K-means Clustering Algorithm C + + implementation

Source: Internet
Author: User
Tags random seed

Original: http://www.cnblogs.com/luxiaoxun/archive/2013/05/09/3069594.html

Clustering Chinese translation as "clustering", simply said to be similar to a group of things, with the classification (classification), for a classifier, usually need you to tell it "this thing is divided into XXX class" such as some examples, ideally, a Classifier will focus on "learning" from the training it receives, thus having the ability to classify unknown data, a process that provides training data, often called supervised learning (supervised learning). And when it comes to clustering, we don't care what a class is, the goal we need to achieve is to get things together, so a clustering algorithm usually needs to know how to calculate the similarity to get started, so clustering usually doesn't need to use training data to learn, which Machine learning is called unsupervised learning (unsupervised learning).

In data mining, K-means clustering algorithm is a kind of cluster analysis (clustering) algorithm, is a very simple distance-based clustering algorithm, that each cluster (class) is composed of similar points and this similarity is measured by distance, The points between the different cluster should be as dissimilar as possible, each cluster will have a "center of gravity"; it is also an exclusive algorithm, that is, any point must belong to a cluster and belong to that cluster.

The implementation of this algorithm is simple, as shown in the following:

Medium, A, B, C, D, E are five points at the midpoint of the graph.

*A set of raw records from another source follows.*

/-- How an SPDM request comes in: as a data object of the DOE mailbox, or over the fabric (R486). -/
inductive Via where
  | doe (object : List Byte)
  | fabric (r : Rx)
  deriving DecidableEq, Repr

/-- What a register write may start beside its field: TIME, what the training after a RESUME meets, and the data whose ranges failed retention. -/
structure WriteEnv where
  t : Nat
  train : Training
  lost : List Nat
  deriving DecidableEq, Repr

The gray point is the seed point, which is the "center of gravity" used to find cluster. There are two seed points, so k=2.

K-means algorithm steps:

The typical algorithm is as follows: It is an iterative algorithm.

(1) According to the pre-given K value to establish the initial division, get K cluster, for example, can randomly choose K points as the center of gravity of K cluster;

(2) Calculate the distance from each point to each cluster center of gravity and add it to the nearest cluster;

(3) Recalculate the center of gravity of each cluster;

(4) Repeat the process of one to several, until each cluster center of gravity in a certain range of accuracy does not change or reach the maximum number of iterations.

Although the algorithm is simple, the actual effect of many complex algorithms may be inferior to it, and its locality is better, easy to parallelize, very meaningful to large-scale data sets; The algorithm time complexity is: O (NKT), Where: N is the number of clusters, K is the number of cluster, T is the number of iterations.

The K-means algorithm mainly has two most significant defects, all related to the initial value:

    • K is given beforehand, the selection of this k value is very difficult to estimate. Many times, there is no prior knowledge of how many categories a given dataset should fit into. (The ISODATA algorithm obtains the more reasonable type number K) through the automatic merging and splitting of the classes.
    • The K-means algorithm needs to be made with an initial random seed point, which is too important for the random seed point to have a completely different result. (The k-means++ algorithm can be used to solve this problem, it can effectively select the initial point)

K-means algorithm C + + implementation: K-means.rar

GitHub Code: Https://github.com/luxiaoxun/k-means

The code comes from the network, modifies it slightly, and does a simple test.

K-means Clustering Algorithm C + + implementation

Contact Us

The content source of this page is from Internet, which doesn't represent Alibaba Cloud's opinion; products and services mentioned on that page don't have any relationship with Alibaba Cloud. If the content of the page makes you feel confusing, please write us an email, we will handle the problem within 5 days after receiving your email.

If you find any instances of plagiarism from the community, please send an email to: info-contact@alibabacloud.com and provide relevant evidence. A staff member will contact you within 5 working days.

A Free Trial That Lets You Build Big!

Start building with 50+ products and up to 12 months usage for Elastic Compute Service

  • Sales Support

    1 on 1 presale consultation

  • After-Sales Support

    24/7 Technical Support 6 Free Tickets per Quarter Faster Response

  • Alibaba Cloud offers highly flexible support services tailored to meet your exact needs.